Ce n'est pas la première fois qu'un haut fonctionnaire outrepasse les prérogatives de ses fonctions dans l'affaire du rachat de SFR. Cette déclaration de Bruno Lasserre résonne avec l'intervention d'Arnaud Montebourg qui s'était prononcé début mars en faveur de Bouygues, alors que l'autorité de la concurrence n'avait encore rien tranché et que personne ne lui demandait son avis, et encore moins la loi.
Quand l'esprit de cour déroge à la lettre des lois
C'est également écrit noir sur blanc dans le Code du commerce. Les règles du contrôle de concentrations « relevant auparavant de la compétence du ministre, le contrôle des opérations de concentration a été transféré par la loi de modernisation de l'économie (LME) du 4 août 2008 à l'Autorité de la concurrence (...). À titre exceptionnel, le ministre de l'Économie peut cependant, une fois la décision de l'Autorité rendue, évoquer une opération présentant un caractère stratégique pour le pays, au nom de considérations d'intérêt général autres que la concurrence ». Or la décision de l'autorité de la concurrence n'a été rendue que le 28 mars, bien après les prises de position du ministre.
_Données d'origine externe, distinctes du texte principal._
-- ==== Sys2Proof/Machine/Matrix.lean ====
section
/-! DEFINITION. The mm slot: loads, products, drains and zeroing of the matrix arrays (R115-R147, R150-R176), and the
delivery of verdicts. -/
namespace Sys2Proof.Machine

/-! ### Arrays, buffers and banks -/

/-- The mm slot's rank among writes of one cycle (R59). -/
def rankMm : Nat := 0

/-- Arrays named by an ARR field, ascending. -/
def arrays (arr : Nat) : List Nat := setBits arr 4

/-- Key of a weight buffer, a check column or a bank: 2 × array + number. -/
def abKey (a b : Nat) : Nat := 2 * a + b

def Matrix.bank (x : Matrix) (a b : Nat) : BankRec := peek BankRec.init x.banks (abKey a b)
def Matrix.setBank (x : Matrix) (a b : Nat) (r : BankRec) : Matrix :=
  { x with banks := put BankRec.init x.banks (abKey a b) r }
def Matrix.load (x : Matrix) (a b : Nat) : Option LoadRec := peek none x.loads (abKey a b)

/-- The active buffer of an array (R126). -/
def Matrix.activeBuf (x : Matrix) (a : Nat) : Nat := b2n (x.active.getLsbD a)

def Matrix.setActive (x : Matrix) (a b : Nat) : Matrix :=
  { x with active := BitVec.ofNat 4 (setBit x.active.toNat a (b = 1)) }

/-- Accumulator `i` (128 × row + column) of a bank. -/
def Matrix.accOf (x : Matrix) (a b i : Nat) : Int := (peek 0 x.acc (16384 * abKey a b + i)).toInt

/-- The entries of a sparse map with keys from `lo`, `n` of them, counted from `lo`. -/
def cut {α : Type} (lo n : Nat) (m : List (Nat × α)) : List (Nat × α) :=
  (m.filter fun e => decide (lo ≤ e.1) && decide (e.1 < lo + n)).map fun e => (e.1 - lo, e.2)

/-- A sparse map without the `n` keys from `lo`. -/
def clearFrom {α : Type} (lo n : Nat) (m : List (Nat × α)) : List (Nat × α) :=
  m.filter fun e => !(decide (lo ≤ e.1) && decide (e.1 < lo + n))

/-- The weights of a buffer: key 128 × row + column. -/
def Matrix.weights (x : Matrix) (a b : Nat) : List (Nat × List WCell) := cut (16384 * abKey a b) 16384 x.wbuf

/-- The check column that belongs to a buffer: key 128 × n + row. -/
def Matrix.column (x : Matrix) (a b : Nat) : List (Nat × Nat) := cut (512 * abKey a b) 512 x.ccol

/-! ### mm.ldw (R126, R130, R137, R167) -/

/-- The buffers that an mm.ldw of a class writes in an array (R126). -/
def ldwBufs (c : Cls) (x : Matrix) (a : Nat) : List Nat := if c = .c16 then [0, 1] else [1 - x.activeBuf a]

/-- Cycles an mm.ldw of `r` rows occupies the weight port (R128). -/
def ldwPort (c : Cls) (r : Nat) : Nat := if c = .c16 then 2 * r else r

/-- Shape faults of an mm.ldw, lowest rule first (R85, R88, R119, R120, R130, R141, R167, R168). -/
def ldwShape (o : MmLdw) (x : Fold) : Option (Nat × Nat × Nat) :=
  let t := o.wtile.toNat
  let r := o.rows.toNat + 1
  let p := splParts o.spl.toNat
  let cks := o.cks.toNat
  if !x.ti.used t then some (0x11, engMatrix, detailShapeTile 88 t)
  else
    match statCls (x.ti.fmt t) with
    | none => some (0x11, engMatrix, detailShapeTile 119 t)
    | some c =>
      match spanBad x.ti t c.span with
      | some (rule, i) => some (0x11, engMatrix, detailShapeTile rule i)
      | none =>
        if 1 < p && !(c = .c8 || c = .c4) then some (0x11, engMatrix, detailShapeTile 120 t)
        else if !x.mx.cvalid.getLsbD cks then some (0x11, engMatrix, detailShape 130)
        else if cfgRows (x.ti.word t) < o.wrow0.toNat + r || (!o.wt && decide (128 / p < r)) || (c = .sp && !o.wt) then
          some (0x11, engMatrix, detailShapeTile 141 t)
        else if (c = .c4 && cks % 2 ≠ 0) || (c = .sp && cks ≠ 0) then some (0x11, engMatrix, detailShape 167)
        else if (List.range c.slots).any fun n => !x.mx.cvalid.getLsbD (cks + n) then
          some (0x11, engMatrix, detailShape 168)
        else none

/-- Faults of an mm.ldw at issue: shape, then the weight port and the buffers (R127, R128). -/
def ldwBad (o : MmLdw) (x : Fold) : Option (Nat × Nat × Nat) :=
  match ldwShape o x with
  | some b => some b
  | none =>
    if x.ex.isBusy 11 then some (0x13, engMatrix, detailBusy 11 (x.ex.busyAt 11).2 0)
    else
      let c := (statCls (x.ti.fmt o.wtile.toNat)).getD .c8
      (arrays o.arr.toNat).findSome? fun a => (ldwBufs c x.mx a).findSome? fun b =>
        if x.ex.isBusy (16 + abKey a b) then
          some (0x13, engMatrix, detailBusy 14 (x.ex.busyAt (16 + abKey a b)).2 a) else none

/-- The check slots enter the check columns of the buffers that the load writes, and the load is recorded (R130, R141): it counts
as the one that last loaded the buffer from its issue (log entry 81). -/
def loadColumns (o : MmLdw) (c : Cls) (x : Matrix) : Matrix :=
  let rec_ : LoadRec := { cls := c, parts := splParts o.spl.toNat, marks := 0 }
  (arrays o.arr.toNat).foldl (fun x a => (ldwBufs c x a).foldl (fun (y : Matrix) b =>
    let base := 512 * abKey a b
    let old := peek none y.loads (abKey a b)
    let col := (List.range c.slots).foldl (fun m n => putRun 0 m (base + 128 * n)
        ((peekRun 0 y.cslot (128 * (o.cks.toNat + n)) 128).map slotRes)) (clearFrom base 512 y.ccol)
    { y with ccol := col
             loads := put none y.loads (abKey a b) (some { rec_ with marks := (old.map (·.marks)).getD 0 }) }) x) x

/-- mm.ldw: tile row q is read at issue + q, and the weights serve runs from issue + r + 3 (R123, R137). -/
def execMmLdw (f : FoldId) (o : MmLdw) (s : State) : Res :=
  whileClocked s (slotIssue s f.toNat 1 (.mmLdw f o) (fun _ x => ldwBad o x) fun s x =>
    let t := o.wtile.toNat
    let c := (statCls (x.ti.fmt t)).getD .c8
    let bufs := sumNat ((arrays o.arr.toNat).map fun a => (1 - x.mx.activeBuf a) * 2 ^ a)
    let l : LdwRec := { arr := o.arr.toNat, buf := bufs, cls := c, fmt := x.ti.fmt t, tile := t, row0 := o.wrow0.toNat,
                        rows := o.rows.toNat + 1, wt := o.wt, parts := splParts o.spl.toNat }
    let e := x.ex.occupy 11 (ldwPort c l.rows)
    s.setFold f.toNat { x with ex := e.addDue (e.dueAt true rankMm 0 (.ldw l 0 [])), mx := loadColumns o c x.mx })

/-- Parity of row `r` of a span of tiles (R93). -/
def touchSpan (f : Nat) (d : Due) (t n r : Nat) (s : State) : State :=
  (List.range n).foldl (fun u i => touchRow f d.baddr d.tag (t + i) r u) s

/-- Row `q` of an mm.ldw is read: mantissas, positions of a 2:4 row, and marks. -/
def ldwRow (x : Tiles) (l : LdwRec) (r : Nat) : List MX × List Nat × List Bool :=
  if l.cls = .sp then
    let g := x.groups l.tile l.cls.span r
    (g.flatMap fun e => [e.1, e.2.2.1], g.flatMap fun e => [e.2.1, e.2.2.2], [])
  else
    let e := x.elems l.tile l.cls.span r
    (e.map (·.1), [], e.map (·.2))

/-- The cells that stationary row `q` fills: key 128 × row + column (R121, R143, R146). `part` picks the part of a 16-bit
element (R153). -/
def ldwCells (l : LdwRec) (q : Nat) (row : List MX × List Nat × List Bool) (part : MX → MX) : List (Nat × List WCell) :=
  let c := 128 / l.parts
  if l.cls = .sp then
    (enumFrom 0 (pieces 2 (List.zip row.1 row.2.1))).map fun g =>
      (128 * g.1 + q, g.2.map fun w => { m := w.1.m, x := w.1.x, pos := w.2 })
  else
    let ms := row.1.map part
    let segs := pieces (ms.length / l.parts) ms
    let cells := fun (seg : List MX) => (enumFrom 0 (pieces l.cls.width seg)).map fun g =>
      (g.1, (enumFrom 0 g.2).map fun w => ({ m := w.2.m, x := w.2.x, pos := w.1 } : WCell))
    if l.wt then
      let p := q / c
      (cells (segs.headD [])).map fun g => (128 * (c * p + g.1) + q, g.2)
    else
      (enumFrom 0 segs).flatMap fun sg => (cells sg.2).map fun g => (128 * (c * sg.1 + q) + c * sg.1 + g.1, g.2)

/-- Parts whose cells receive a marked element of stationary row `q`, as a mask (R152). -/
def ldwMarks (l : LdwRec) (q : Nat) (marks : List Bool) : Nat :=
  let ps := markedParts l.parts marks
  if l.wt then (if nth false ps 0 then 2 ^ (q / (128 / l.parts)) else 0)
  else sumNat ((enumFrom 0 ps).map fun p => if p.2 then 2 ^ p.1 else 0)

/-- A cell that contributes nothing is stored as an empty one. -/
def trimCell (w : List WCell) : List WCell := if w.all fun c => decide (c.m = 0) then [] else w

/-- Fills a buffer with the cells of rows read; what they do not fill is zero (R122). -/
def fillBuf (l : LdwRec) (a b : Nat) (part : MX → MX) (rows : List (List MX × List Nat × List Bool)) (x : Matrix) : Matrix :=
  let base := 16384 * abKey a b
  let w := (enumFrom 0 rows).foldl (fun m q => (ldwCells l q.1 q.2 part).foldl (fun m e =>
    put [] m (base + e.1) (trimCell e.2)) m) (clearFrom base 16384 x.wbuf)
  let marks := (enumFrom 0 rows).foldl (fun m q => m ||| ldwMarks l q.1 q.2.2.2) 0
  { x with wbuf := w
           loads := put none x.loads (abKey a b)
             ((peek none x.loads (abKey a b)).map fun r => { r with marks := marks }) }

/-- Stationary row `q` of an mm.ldw is read; the 16-bit class reads its rows twice (R123). -/
def landLdw (f : Nat) (d : Due) (l : LdwRec) (q : Nat) (got : List (List MX × List Nat × List Bool)) (s : State) : State :=
  let n := ldwPort l.cls l.rows
  let r := l.row0 + q % l.rows
  let s := readPort f 4 l.tile l.cls.span r (touchSpan f d l.tile l.cls.span r s)
  let got := got ++ [ldwRow (s.fold f).ti l r]
  later f (if q + 1 < n then [d.after 1 true (.ldw l (q + 1) got)] else [d.after 4 false (.ldwDone l got)]) s

/-- The loaded weights serve runs from now on (R123, R124, R126). -/
def landLdwDone (f : Nat) (l : LdwRec) (got : List (List MX × List Nat × List Bool)) (s : State) : State :=
  s.onFold f fun x => { x with mx := (arrays l.arr).foldl (fun m a =>
    if l.cls = .c16 then
      fillBuf l a 1 loPart (got.drop l.rows) (fillBuf l a 0 hiPart (got.take l.rows) m)
    else fillBuf l a (b2n (bitOf l.buf a)) id got m) x.mx }

/-! ### mm.run (R117, R118, R120-R128, R131, R138) -/

/-- The buffers a weight- or input-stationary run uses in an array (R126). -/
def runBufs (c : Cls) (swap : Bool) (x : Matrix) (a : Nat) : List Nat :=
  if c = .c16 then [0, 1] else [if swap then 1 - x.activeBuf a else x.activeBuf a]

/-- Loads of the buffers that a run uses. -/
def runLoads (c : Cls) (o : MmRun) (x : Matrix) : List LoadRec :=
  (arrays o.arr.toNat).flatMap fun a => (runBufs c o.swap x a).filterMap fun b => x.load a b

/-- The class of a weight- or input-stationary run: 2:4 sparse when 4-bit rows meet a buffer loaded so (R119). -/
def runCls (c : Cls) (o : MmRun) (x : Matrix) : Cls :=
  if c = .c4 && (runLoads c o x).any fun l => decide (l.cls = .sp) then .sp else c

/-- First tile of the span of the `n`-th named array (R116). -/
def spanAt (t n size : Nat) : Nat := t + n * size

/-- The first shape rule that the spans of the named arrays break, with the tile: alignment and use (R85, R88), the format
(R119, R120). -/
def spansBad (x : Tiles) (t size count : Nat) : Option (Nat × Nat) :=
  (List.range count).findSome? fun n =>
    let a := spanAt t n size
    if 16 ≤ a then none else spanBad x a size

/-- Faults of shape that concern banks: recorded scale and split (R131), check type (R175). -/
def bankBad (os : Bool) (o : MmRun) (x : Matrix) : Option Nat :=
  let bs := ((arrays o.arr.toNat).map fun a => x.bank a (b2n o.bank)).filter fun b => !b.empty
  if bs.any fun b => decide (b.scale ≠ o.scale.toInt) || decide (b.parts ≠ splParts o.spl.toNat) then some 131
  else if bs.any fun b => b.os != os then some 175
  else none

/-- Candidates of broken shape rules: the lowest rule is reported (R532). -/
def lowestRule : List (Bool × Nat × Option Nat) → Option (Nat × Option Nat)
  | [] => none
  | (b, r, t) :: l =>
    match b, lowestRule l with
    | true, some (q, u) => if r ≤ q then some (r, t) else some (q, u)
    | true, none => some (r, t)
    | false, o => o

def ruleDetail (r : Nat) : Option Nat → Nat
  | some t => detailShapeTile r t
  | none => detailShape r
C'est que les pressions de Bouygues ont été fortes. Ce qui a pour le moins irrité Henri Lachmann, membre du conseil de surveillance de Vivendi, qui s'est exprimé à ce sujet mercredi 16 avril 2014. Il a dénoncé les « pressions spectaculaires et choquantes » exercées par Bouygues sur Vivendi et les pouvoirs publics. « Ce dossier, poursuit-il, est l'illustration de l'ostracisme dont est capable l'establishment français quand on n'est pas des leurs. », a-t-il même ajouté pour expliquer les prises de positions du Gouvernement en faveur de Bouygues.
Une inertie qui ne ferait pas l'affaire de l'économie nationale
D'un point de vue économique, on pourra s'étonner du flou de cette estimation alors que le dossier est brûlant et que son déploiement concerne des milliers d'emplois. Et il ne s'agit pas seulement de Numericable et de SFR, mais de l'ensemble du marché des télécoms, dont la configuration promet d'être modifiée par cette opération.
6 à 9 mois ? 1, 2 ou plusieurs tests de marché ? Pourquoi est-ce si long alors que l'autorité de la concurrence a déjà eu en main le dossier ? Du point de vue de la fusion même des deux structures, cette incertitude pose problème. L'inertie inhérente à l'attente d'une décision réglementaire est défavorable à une mise en place rapide des remaniements organisationnels.
« Nous maintiendrons tous les emplois pendant 36 mois et nous en créerons de nouveaux », avait déclaré Patrick Drahi. Il s'était également engagé « à ne pas licencier, à conserver 8500 emplois chez SFR et 2400 chez Numericable, et même à recruter des commerciaux pour le marché des entreprises ». Une bonne nouvelle pour les salariés, à condition bien sûr de ne pas se voir mettre des bâtons dans les roues. Mieux vaut battre le fer pendant qu'il est chaud. Il en va du recul du chômage, alors même que Pôle Emploi estimait que le mois de février comptait 31 500 demandeurs d'emploi supplémentaires.
Le rachat de SFR par Numericable, complémentaire dans le mobile et l'Internet fixe, devrait en outre exercer une pression nouvelle sur le marché déjà concurrentiel des télécoms (aussi bien sur le marché grand public que sur le marché des entreprises) et pousser les acteurs du secteur à investir dans des infrastructures et des technologies encore plus performantes, ce qui bénéficierait aussi bien aux consommateurs qu'à l'économie nationale.
Mais encore une fois, plus tôt l'autorité de la concurrence rendra son verdict, plus tôt l'opération de fusion pourra stimuler le marché et booster ce pan de l'économie. Au regard de la situation de la France, le délai estimé pour le moment est déraisonnable et il faudrait voir à se presser un peu.